Have a histologically confirmed glioma, for which radiation therapy has been previously administered.

Be able to undergo an MRI scan of the brain.

Have contrast enhancing lesions that are amendable to surgical biopsy and/or resection.

Be appropriate for an operative procedure as determined by a neurosurgeon and anesthesiologist.

Ten patient controls will be included in this study to foster technical development and for the acquisition of normative data. Patient controls will have defined unilateral abnormalities on previously obtained MRI scans, but will not have had radiation treatment.

Be greater than or equal to 21 years of age.


Patients must not:

Have any of the following: aneurysm clip, implanted neural stimulator, implanted cardiac pacemaker or auto defibrillator, cochlear implant, ocular foreign body or implant (e.g. metal shavings, retinal clips), or insulin pump as these items would be contra-indications to undergoing an MRI scan.

Be poor operative candidates from an anesthetic point of view secondary to other major medical illnesses - the risk of undergoing general anesthesia outweighs the potential benefit of the clinical information gained from a surgical biopsy/resection.

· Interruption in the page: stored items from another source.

-- ==== Sys2Proof/Machine/Step.lean ====
section
/-! DEFINITION. One step of the machine, and the state whose next step runs a given command word. -/

namespace Sys2Proof.Machine

/-- One step (spec/00_scope.md R10, R11): `stepOf` of Machine/Sequencer.lean. -/
def step (s : State) : Host.Outcome State Fault Refusal := Sys2Proof.Machine.stepOf s

/-- `s` with the command the opcode table numbers as `w` placed where the core takes its next command: accepted, and
the core's turn next (log 3). -/
def State.withFetchWord (s : State) (nbits w : Nat) : State :=
  Sys2Proof.Machine.State.withAccepted s (Sys2Proof.tableWord nbits w)

end Sys2Proof.Machine
end

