-- ==== Sys2Proof/Machine/Core.lean ====
section
/-! DEFINITION. The machine as the host's interface takes it. -/

def Sys2Proof.core : Host.Core :=
  { State := Sys2Proof.Machine.State
    Fault := Sys2Proof.Machine.Fault
    Refusal := Sys2Proof.Machine.Refusal
    step := Sys2Proof.Machine.step
    reset := Sys2Proof.Machine.State.reset }
end

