/-! ### State.busRead -/

@[simp] theorem State.busRead_dropped (addr : BitVec 16) : (s.busRead addr).dropped = s.dropped := rfl
@[simp] theorem State.busRead_errCode (addr : BitVec 16) : (s.busRead addr).errCode = s.errCode := rfl
@[simp] theorem State.busRead_lastCmd (addr : BitVec 16) : (s.busRead addr).lastCmd = s.lastCmd := rfl
@[simp] theorem State.busRead_errInfo (addr : BitVec 16) : (s.busRead addr).errInfo = s.errInfo := rfl
@[simp] theorem State.busRead_gfA (addr : BitVec 16) : (s.busRead addr).gfA = s.gfA := rfl
@[simp] theorem State.busRead_gfB (addr : BitVec 16) : (s.busRead addr).gfB = s.gfB := rfl
@[simp] theorem State.busRead_gfR (addr : BitVec 16) : (s.busRead addr).gfR = s.gfR := rfl
@[simp] theorem State.busRead_rsLen (addr : BitVec 16) : (s.busRead addr).rsLen = s.rsLen := rfl
@[simp] theorem State.busRead_rsDeg (addr : BitVec 16) : (s.busRead addr).rsDeg = s.rsDeg := rfl
@[simp] theorem State.busRead_textLen (addr : BitVec 16) : (s.busRead addr).textLen = s.textLen := rfl
@[simp] theorem State.busRead_scale (addr : BitVec 16) : (s.busRead addr).scale = s.scale := rfl
@[simp] theorem State.busRead_pad (addr : BitVec 16) : (s.busRead addr).pad = s.pad := rfl
@[simp] theorem State.busRead_outCount (addr : BitVec 16) : (s.busRead addr).outCount = s.outCount := rfl
@[simp] theorem State.busRead_tables (addr : BitVec 16) : (s.busRead addr).tables = s.tables := rfl
@[simp] theorem State.busRead_gen (addr : BitVec 16) : (s.busRead addr).gen = s.gen := rfl
@[simp] theorem State.busRead_text (addr : BitVec 16) : (s.busRead addr).text = s.text := rfl
@[simp] theorem State.busRead_cw (addr : BitVec 16) : (s.busRead addr).cw = s.cw := rfl
@[simp] theorem State.busRead_matrix (addr : BitVec 16) : (s.busRead addr).matrix = s.matrix := rfl
@[simp] theorem State.busRead_seq (addr : BitVec 16) : (s.busRead addr).seq = s.seq := rfl
@[simp] theorem State.busRead_rst (addr : BitVec 16) : (s.busRead addr).rst = s.rst := rfl
@[simp] theorem State.busRead_inputs (addr : BitVec 16) : (s.busRead addr).inputs = s.inputs := rfl
@[simp] theorem State.busRead_reads (addr : BitVec 16) : (s.busRead addr).reads = ⟨addr, s.readWord addr⟩ :: s.reads := rfl
@[simp] theorem State.busRead_sent (addr : BitVec 16) : (s.busRead addr).sent = s.sent := rfl
@[simp] theorem State.busRead_draws (addr : BitVec 16) : (s.busRead addr).draws = s.draws := rfl

/-! ### State.rsCode -/

@[simp] theorem State.rsCode_dropped (l k : Nat) : (s.rsCode l k).dropped = s.dropped := rfl
@[simp] theorem State.rsCode_errCode (l k : Nat) : (s.rsCode l k).errCode = s.errCode := rfl
@[simp] theorem State.rsCode_lastCmd (l k : Nat) : (s.rsCode l k).lastCmd = s.lastCmd := rfl
@[simp] theorem State.rsCode_errInfo (l k : Nat) : (s.rsCode l k).errInfo = s.errInfo := rfl
@[simp] theorem State.rsCode_gfA (l k : Nat) : (s.rsCode l k).gfA = s.gfA := rfl
@[simp] theorem State.rsCode_gfB (l k : Nat) : (s.rsCode l k).gfB = s.gfB := rfl
@[simp] theorem State.rsCode_gfR (l k : Nat) : (s.rsCode l k).gfR = s.gfR := rfl
@[simp] theorem State.rsCode_rsLen (l k : Nat) : (s.rsCode l k).rsLen = s.rsLen := rfl
@[simp] theorem State.rsCode_rsDeg (l k : Nat) : (s.rsCode l k).rsDeg = s.rsDeg := rfl
@[simp] theorem State.rsCode_textLen (l k : Nat) : (s.rsCode l k).textLen = s.textLen := rfl
@[simp] theorem State.rsCode_scale (l k : Nat) : (s.rsCode l k).scale = s.scale := rfl
@[simp] theorem State.rsCode_pad (l k : Nat) : (s.rsCode l k).pad = s.pad := rfl
@[simp] theorem State.rsCode_outCount (l k : Nat) : (s.rsCode l k).outCount = s.outCount := rfl
@[simp] theorem State.rsCode_tables (l k : Nat) : (s.rsCode l k).tables = s.tables := rfl
@[simp] theorem State.rsCode_gen (l k : Nat) : (s.rsCode l k).gen = genOf (generator s.tables k) := rfl
@[simp] theorem State.rsCode_text (l k : Nat) : (s.rsCode l k).text = s.text := rfl
@[simp] theorem State.rsCode_cw (l k : Nat) :
    (s.rsCode l k).cw = Memory.writeList s.cw l (remainder s.tables (s.cwPrefix l) k) := rfl
@[simp] theorem State.rsCode_matrix (l k : Nat) : (s.rsCode l k).matrix = s.matrix := rfl
@[simp] theorem State.rsCode_seq (l k : Nat) : (s.rsCode l k).seq = s.seq := rfl
@[simp] theorem State.rsCode_rst (l k : Nat) : (s.rsCode l k).rst = s.rst := rfl
@[simp] theorem State.rsCode_inputs (l k : Nat) : (s.rsCode l k).inputs = s.inputs := rfl
@[simp] theorem State.rsCode_reads (l k : Nat) : (s.rsCode l k).reads = s.reads := rfl
@[simp] theorem State.rsCode_sent (l k : Nat) : (s.rsCode l k).sent = s.sent := rfl
@[simp] theorem State.rsCode_draws (l k : Nat) : (s.rsCode l k).draws = s.draws := rfl

/-! ### State.transfer -/

@[simp] theorem State.transfer_dropped (p : RenderPos) : (s.transfer p).dropped = s.dropped := rfl
@[simp] theorem State.transfer_errCode (p : RenderPos) : (s.transfer p).errCode = s.errCode := rfl
@[simp] theorem State.transfer_lastCmd (p : RenderPos) : (s.transfer p).lastCmd = s.lastCmd := rfl
@[simp] theorem State.transfer_errInfo (p : RenderPos) : (s.transfer p).errInfo = s.errInfo := rfl
@[simp] theorem State.transfer_gfA (p : RenderPos) : (s.transfer p).gfA = s.gfA := rfl
@[simp] theorem State.transfer_gfB (p : RenderPos) : (s.transfer p).gfB = s.gfB := rfl
@[simp] theorem State.transfer_gfR (p : RenderPos) : (s.transfer p).gfR = s.gfR := rfl
@[simp] theorem State.transfer_rsLen (p : RenderPos) : (s.transfer p).rsLen = s.rsLen := rfl
@[simp] theorem State.transfer_rsDeg (p : RenderPos) : (s.transfer p).rsDeg = s.rsDeg := rfl
@[simp] theorem State.transfer_textLen (p : RenderPos) : (s.transfer p).textLen = s.textLen := rfl
@[simp] theorem State.transfer_scale (p : RenderPos) : (s.transfer p).scale = s.scale := rfl
@[simp] theorem State.transfer_pad (p : RenderPos) : (s.transfer p).pad = s.pad := rfl
@[simp] theorem State.transfer_outCount (p : RenderPos) : (s.transfer p).outCount = s.outCount + 1#32 := rfl
@[simp] theorem State.transfer_tables (p : RenderPos) : (s.transfer p).tables = s.tables := rfl
@[simp] theorem State.transfer_gen (p : RenderPos) : (s.transfer p).gen = s.gen := rfl
@[simp] theorem State.transfer_text (p : RenderPos) : (s.transfer p).text = s.text := rfl
@[simp] theorem State.transfer_cw (p : RenderPos) : (s.transfer p).cw = s.cw := rfl
@[simp] theorem State.transfer_matrix (p : RenderPos) : (s.transfer p).matrix = s.matrix := rfl
@[simp] theorem State.transfer_rst (p : RenderPos) : (s.transfer p).rst = s.rst := rfl
@[simp] theorem State.transfer_inputs (p : RenderPos) : (s.transfer p).inputs = s.inputs := rfl
@[simp] theorem State.transfer_reads (p : RenderPos) : (s.transfer p).reads = s.reads := rfl
@[simp] theorem State.transfer_sent (p : RenderPos) :
    (s.transfer p).sent = ⟨p.offered, decide (p.pos = 0), p.rest.isEmpty⟩ :: s.sent := rfl
@[simp] theorem State.transfer_draws (p : RenderPos) : (s.transfer p).draws = s.draws := rfl

/-- After a transfer the next byte is on the port, or the command has ended (spec/44_render.md R217, R221). -/
theorem State.transfer_seq (p : RenderPos) :
    (s.transfer p).seq =
      match p.rest with
      | [] => .idle
      | b :: bs => .stream ⟨p.pos + 1, b, bs⟩ := rfl

end Sys2Proof.Machine
end

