theorem rsGen_effect (s : State) : CommandEffect .rsGen s (rsGenStage s).finish := by
  rcases rsGenStage_writes s with hs | ⟨g, hs⟩
  · rw [hs]
    exact (commandEffect_endCommand _ s).raise ErrCode.noConfusion _
  · rw [hs]
    exact { commandEffect_endCommand .rsGen s with frame := rfl, gen := absurd rfl }

theorem rsRem_effect (s : State) : CommandEffect .rsRem s (rsRemStage s).finish := by
  rcases rsRemStage_writes s with hs | ⟨g, ecs, hlen, hfit, hs⟩
  · rw [hs]
    exact (commandEffect_endCommand _ s).raise ErrCode.noConfusion _
  · rw [hs]
    exact { commandEffect_endCommand .rsRem s with
      frame := rfl
      gen := fun _ => absurd rfl
      cw := ⟨s.opL, ecs, rfl, hlen ▸ hfit, fun j hj hj' => ⟨hj, hlen ▸ hj'⟩⟩ }

theorem encode_effect (s : State) : CommandEffect .encode s (encodeStage s).finish := by
  rcases encodeStage_writes s with ⟨info, hs⟩ | ⟨cs, hlen, hs⟩
  · rw [hs]
    exact (commandEffect_endCommand _ s).raise ErrCode.noConfusion _
  · rw [hs]
    exact { commandEffect_endCommand .encode s with
      frame := rfl
      cw := ⟨0, cs, rfl, by omega, fun j _ hj => show j < 55 by omega⟩ }

theorem build_effect (s : State) : CommandEffect .build s (buildStage s).finish := by
  obtain ⟨m, hm, hs⟩ := buildStage_done s
  rw [hs]
  exact { commandEffect_endCommand .build s with frame := rfl, matrix := .inr ⟨.inl rfl, hm⟩ }

/-- The first line of RENDER and of RUN (spec/44_render.md R221, spec/45_pipeline.md R231). -/
theorem clearOutCount_effect {i : Instr} (s : State) (hi : i = .render ∨ i = .run) :
    CommandEffect i s (State.endCommand { s with outCount := 0#32 }) :=
  { commandEffect_endCommand i s with
    frame := rfl
    outCount := fun hrender hrun => (hi.elim hrender hrun).elim }

theorem run_effect (s : State) : CommandEffect .run s s.runPipeline := by
  unfold State.runPipeline
  have hclear := clearOutCount_effect s (.inr rfl)
  rcases runStages_writes { s with outCount := 0#32 } with ⟨info, hs⟩ | ⟨cs, g, m, hlen, hm, hs⟩
  · rw [hs]
    exact hclear.raise ErrCode.noConfusion info
  · rw [hs]
    refine CommandEffect.renderStage ?_ (.inr rfl) rfl rfl
    exact { hclear with
      frame := rfl
      gen := fun _ _ => absurd rfl
      matrix := .inr ⟨.inr rfl, hm⟩
      cw := ⟨0, cs, rfl, by omega, fun j _ hj => show j < 70 by omega⟩ }

/-- What every command may have written, whether it succeeded or failed (spec/10_state.md R20, spec/30_encoding.md
R95). -/
theorem exec_effect {i : Instr} {s t : State} (h : exec i s = .next t) : CommandEffect i s t := by
  cases i with
  | nop => exact Host.Outcome.next.inj h ▸ commandEffect_endCommand _ s
  | gfMul => exact Host.Outcome.next.inj h ▸ gfMul_effect s _
  | rsGen => exact Host.Outcome.next.inj h ▸ rsGen_effect s
  | rsRem => exact Host.Outcome.next.inj h ▸ rsRem_effect s
  | encode => exact Host.Outcome.next.inj h ▸ encode_effect s
  | build => exact Host.Outcome.next.inj h ▸ build_effect s
  | render => exact Host.Outcome.next.inj h ▸ (clearOutCount_effect s (.inl rfl)).renderStage (.inl rfl) rfl rfl
  | run => exact Host.Outcome.next.inj h ▸ run_effect s

/-- The fields that no command writes. -/
theorem CommandEffect.unchanged {i : Instr} {s t : State} (h : CommandEffect i s t) :
    t.dropped = s.dropped ∧ t.lastCmd = s.lastCmd ∧ t.gfA = s.gfA ∧ t.gfB = s.gfB ∧ t.rsLen = s.rsLen ∧
      t.rsDeg = s.rsDeg ∧ t.textLen = s.textLen ∧ t.scale = s.scale ∧ t.pad = s.pad ∧ t.tables = s.tables ∧
      t.text = s.text ∧ t.rst = s.rst ∧ t.inputs = s.inputs ∧ t.reads = s.reads ∧ t.sent = s.sent ∧
      t.draws = s.draws := by
  rw [h.frame]
  exact ⟨rfl, rfl, rfl, rfl, rfl, rfl, rfl, rfl, rfl, rfl, rfl, rfl, rfl, rfl, rfl, rfl⟩

theorem CommandEffect.text_eq {i : Instr} {s t : State} (h : CommandEffect i s t) : t.text = s.text := by
  rw [h.frame]

theorem CommandEffect.dropped_eq {i : Instr} {s t : State} (h : CommandEffect i s t) : t.dropped = s.dropped := by
  rw [h.frame]

/-- A CW entry outside the command's range reads as before. -/
theorem CommandEffect.read_cw {i : Instr} {s t : State} (h : CommandEffect i s t) {a : Nat} (ha : ¬ WritesCw i s a) :
    Memory.read t.cw a = Memory.read s.cw a := by
  obtain ⟨b, bs, hcw, -, hrange⟩ := h.cw
  rw [hcw, Memory.read_writeList, if_neg fun hin => ha (hrange a hin.1 hin.2)]

end Sys2Proof.Machine
end

section
/-! What a step does to MATRIX, TEXT, CW and DROPPED: a turn of the core, then the moves of the host and of the
sink. -/

namespace Sys2Proof.Machine

open Claims
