/-- The frame at which an accepted command takes effect on its part: at the Head R92 and R649; at the Tile the
frame the Head chose, or the next flip with LATE (R93). -/
def frameOf (c : Cmd) (s : State) : FrameChoice :=
  match c.part with
  | .head => chooseFrame s.head.mt (namedOf c) c.arrival
  | .tile =>
    match s.tile.mt.tick with
    | none => .noTicks
    | some _ =>
      let v : Int := match s.tile.mt.lastN with
        | some n => n
        | none => (s.tile.mt.firstN : Int) - 1
      let next := (v + 1).toNat
      if flFrame c.flags then
        let n := namedFrame v c.frame
        if (next : Int) ≤ n then .onFrame n.toNat false else .onFrame next true
      else .onFrame next false

/-- A meaning that is not an opcode's: an event at a part, which happens only while the part is in service. -/
def onPart (p : Part) (f : State → State) (s : State) : Host.Outcome State Fault Refusal :=
  .next (if inService p s then f s else s)

/-! ## Leases (R235 to R237) -/

/-- The source takes RETIRE records (R237). -/
def takesRetire (src : Source) (s : State) : Bool :=
  match src with
  | .queue q => (queueAt q s).en
  | .session n => (s.head.po.sessions.getD n {}).isOpen
  | _ => false

/-- End one lease (R236, R237): a Foyer lease frees its buffer, a software lease leaves a RETIRE record for the queue or session
that sent its commit, unless that has ended since. -/
def endLease (l : Lease) (s : State) : State :=
  let s1 := { s with head.pl.leases := s.head.pl.leases.erase l }
  match l.src with
  | none => s1
  | some src =>
    if l.gone ∨ ¬ takesRetire src s then s1
    else
      { s1 with
        head.pl.retires := s1.head.pl.retires ++
          [{ src := src, surface := l.surface, layer := l.layer, id := l.id, lastFn := BitVec.ofNat 32 l.lastFn
             time := wall s.head.mt }] }

/-- A waiting commit ends without effect: its leases end with their RETIRE records. DEDUCED, log entry 100. -/
def endHeld (w : Waiting) (s : State) : State :=
  (s.head.pl.leases.filter (fun l => l.waits && l.id == w.id)).foldl (fun t l => endLease l t) s

/-- A queue or session has ended (R237): its leases leave no RETIRE record, and the records that wait for it are discarded. -/
def sourceGone (p : Source → Bool) (s : State) : State :=
  { s with
    head.pl.leases := s.head.pl.leases.map (fun l =>
      match l.src with | some x => if p x then { l with gone := true } else l | none => l)
    head.pl.retires := s.head.pl.retires.filter (fun r => ¬ p r.src) }

end Sys2Proof.Machine
end

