/-- FORMAT_RETURN_TIMER (R311). -/
def execFormatReturnTimer (chain : Nat) (s : State) : Host.Outcome State Fault Refusal :=
  onPart .head (fun s =>
    match (chainAt chain s).goodSince with
    | some t => if t + 1000000000 ≤ s.now then updChain chain (fun q => { q with mayReturn := true }) s else s
    | none => s) s

/-! ## Blackout (R316 to R318) -/

/-- The blackout state of R316. -/
def blackoutState (p : Push) : Bool := p.pinBlackout || p.chatter || p.swBlackout

/-- DETAIL_B of PP_BLACKOUT. -/
def blackoutDetail (p : Push) : Nat := b2n p.pinBlackout + 2 * b2n p.swBlackout + 4 * b2n p.chatter

/-- Take note of an active blackout in the open window's record (R307). -/
def noteBlackout (s : State) : State :=
  if blackoutState s.head.pp then
    { s with head.pl.frames := s.head.pl.frames.map (fun r => if r.isOpen ∧ ¬ r.isClosed then { r with blackout := true } else r) }
  else s

/-- BLACKOUT blocks with the state of this moment on every active chain port. -/
def sendBlackout (s : State) : State :=
  (List.range 32).foldl (fun t k =>
    timeSend .head k 0x99 [b2n (blackoutState t.head.pp), b2n t.head.sys.roleB] t)
    (updPp (fun p => { p with blackoutSent := s.now }) s)

/-- HEAD_BLACKOUT_CHANGE (R316, R320). -/
def execHeadBlackoutChange (s : State) : Host.Outcome State Fault Refusal :=
  onPart .head (fun s =>
    let b := blackoutState s.head.pp
    if b = s.head.pp.blackout then s
    else
      post .head 0x07 1 0x0004 (BitVec.ofNat 32 (b2n b)) (BitVec.ofNat 64 (blackoutDetail s.head.pp))
        (sendBlackout (updPp (fun p => { p with blackout := b }) s))) s

/-- BLACKOUT_BLOCK_REPEAT (R316): every 100 µs. -/
def execBlackoutBlockRepeat (s : State) : Host.Outcome State Fault Refusal :=
  onPart .head (fun s => if s.head.pp.blackoutSent + 100000 ≤ s.now then sendBlackout s else s) s

/-! ## The push window -/

/-- Every pane of every enabled Tile of a scene, below S. -/
def allPanes (sc : Scene) (slots : Nat) : List PaneKey := panesWhere sc slots (fun _ _ _ _ => true)

/-- Claim mode at the opening of a frame (R391): new claim numbers, and a STANDBY Head that goes ACTIVE.
DEDUCED, log entry 46. -/
def claimAtOpen (s : State) : State :=
  let s1 := match s.head.tw.claimPend with
    | some (a, b) => updTw (fun t => { t with claim := a, claimUp := b, claimPend := none }) s
    | none => s
  if s1.head.tw.claimMode ∧ s1.head.tw.goActive then
    updTw (fun t => { t with role := .active, goActive := false, fullFrame := some s.head.time.openN }) s1
  else s1

/-- The opening of a push window at T_{N−1} (R29, R290, R291, R311, R374, R379): the lists are made from here on. -/
def openPush (n : Nat) (s : State) : State :=
  let s0 := claimAtOpen s
  let slots := slotsOf n s0
  let s1 := updRec n (fun r =>
    let marked := (s0.head.pl.vers.filter (fun v => v.shown && v.rescale)).map (fun v => v.key)
    let enabled := fun (k : PaneKey) => k.slot < slots && (tileMap r.scene (tIndex k.chain k.position)).enable
    let full := if s0.head.tw.claimMode ∧ s0.head.tw.fullFrame = some n then allPanes r.scene slots else []
    let join := s0.head.tw.role == .joining && !s0.head.tw.keeps
    { r with
      isOpen := true
      resend := if join then [] else addKeys (s0.head.pp.again.filter enabled) full
      rescale := if join then [] else marked.filter enabled
      dirty := if join then [] else r.dirty
      todo := if join then [] else r.todo
      publisher := if s0.head.tw.claimMode then false else isPublisher s0
      claim := if s0.head.tw.claimMode ∧ s0.head.tw.role = .active then s0.head.tw.claimUp else s0.head.tw.claim
      blackout := blackoutState s0.head.pp }) s0
  let s2 := { updPp (fun p => { p with again := [] }) s1 with head.time.openN := n + 1 }
  let s3 := match recOf n s2 with
    | some r => (List.range 32).foldl (fun t c => formatAtOpen r c t) s2
    | none => s2
  let mask := fun (f : Nat → Bool) => (List.range 32).foldl (fun (m : BitVec 32) c => if f c then m ||| (1#32 <<< c) else m) 0
  updRec n (fun r => { r with wl12 := mask (fun c => (chainAt c s3).wl12), oneLane := mask (fun c => degraded c s3) }) s3
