/-! ## Commands -/

/-- MT_GET_TIME (0x0201). -/
def specMtGetTime : OpSpec where
  opcode := 0x0201
  onTile := true
  run := fun c s =>
    let m := mtOf c.part s
    let w := wall m
    ok c 0x0201 (leBytes 6 (w / 1000000000) ++ leBytes 4 (w % 1000000000) ++ [0, 0] ++ leBytes 8 m.cnt.toNat ++
      leInt 4 m.rate) s

def execMtGetTime (c : Cmd) (s : State) : Host.Outcome State Fault Refusal := runCmd specMtGetTime c s

/-- The eight-tick rule of R28 and the order of pending changes (R73, R648). -/
def tickSwitchErr (c : Cmd) (s : State) : Option Err :=
  let m := s.head.mt
  let n := fld c.params 32 8
  if fld c.params 0 1 = 0 then none
  else if m.tick.isNone then badParamAny
  else if m.pendTicks.any (fun q => q.par.isNone && q.s < n) then badParam 32
  else match parFor { m with pendTicks := m.pendTicks.filter (fun q => q.s < n) } n with
    | none => badParam 32
    | some old =>
      need (decide (8 * (old.pNum : Int) ≤ (tickAt old n - c.arrival) * old.pDen)) (badParam 32)

/-- First N, counting from 0, whose T_N lies at least 8 × P after the arrival (R74). -/
def firstTickAfter (t : TickPar) (w : Nat) : Nat :=
  (lastTickBy t ((w : Int) + ceilDiv (8 * t.pNum) t.pDen - 1) + 1).toNat

/-- Take tick parameters as an INIT (R74, R377): the first frame, the generators of R66 before it, and the count of ticks without
a frame of each stream from there (R159). -/
def startTicks (t : TickPar) (arrival : Nat) (s : State) : State :=
  let n := firstTickAfter t arrival
  let s1 := { s with
    head.mt := { takePar t s.head.mt with prevTick := none, pendTicks := [], firstN := n, lastN := none }
    head.time.specN := n, head.time.cutN := n, head.time.openN := n, head.time.closeN := n
    head.fy.vst := s.head.fy.vst.map (fun v => { v with fromTick := n }) }
  evalClaim s1

/-- MT_SET_TICK (R72 to R76, R648). -/
def specMtSetTick : OpSpec where
  opcode := 0x0202
  fits := fun n => n == 48
  role := publisherOnly
  params := fun c s => firstErr [tickFieldErr c.params, tickSwitchErr c s]
  state := fun c s => if fld c.params 0 1 = 0 ∧ ticksRun s then errSt stBusy else none
  run := fun c s =>
    let mode := fld c.params 0 1
    let n := fld c.params 32 8
    let t := parseTick c.params
    let unack := fun (s : State) =>
      { s with head.en := s.head.en.map (fun e => { e with unacked := e.unacked.filter (fun k => k < n) ++ [n] }) }
    let s1 :=
      if mode = 0 then
        let s1 := startTicks t c.arrival s
        sendConfigs (tickInForce s1) false false s1
      else if mode = 1 then
        sendConfigs (some (tickBytes 1 t false n)) false false
          (unack { s with head.mt := addPending s.head.mt n (some t) })
      else
        sendConfigs (some (tickBytes 2 t false n)) false false
          (unack { s with head.mt := addPending s.head.mt n none })
    okFwd c 0x0202 [] s1

def execMtSetTick (c : Cmd) (s : State) : Host.Outcome State Fault Refusal := runCmd specMtSetTick c s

Have a coagulopathy demonstrated by an abnormal prothrombin time, activated partial thromboplastin time, or thrombocytopenia (platelet count less that 150,000 platelets/mm3) - the risk of developing uncontrollable intra-operative bleeding outweighs the potential benefit of the clinical information gained from a surgical biopsy/resection.

Significant psychiatric impairments which, in the opinion of the investigators, will interfere with the proper administration or completion of the protocol - self explanatory.

Acute or untreated infections (viral, bacterial or fungal) - patients with active infections are highly likely to have spread of their infections to the brain as a result of a biopsy/resection.

Be pregnant at the time of the treatment - Women who are pregnant or nursing are excluded from this protocol. Therefore, all women of childbearing potential will have a pregnancy test performed, which must be negative, before proceeding. General anesthesia and surgery may subject the fetus to unacceptable risks. Also, the NIH does not offer full obstetrical services in the event that medical care to the mother and/or fetus is required.

Information from the National Library of Medicine

To learn more about this study, you or your doctor may contact the study research staff using the contact information provided by the sponsor.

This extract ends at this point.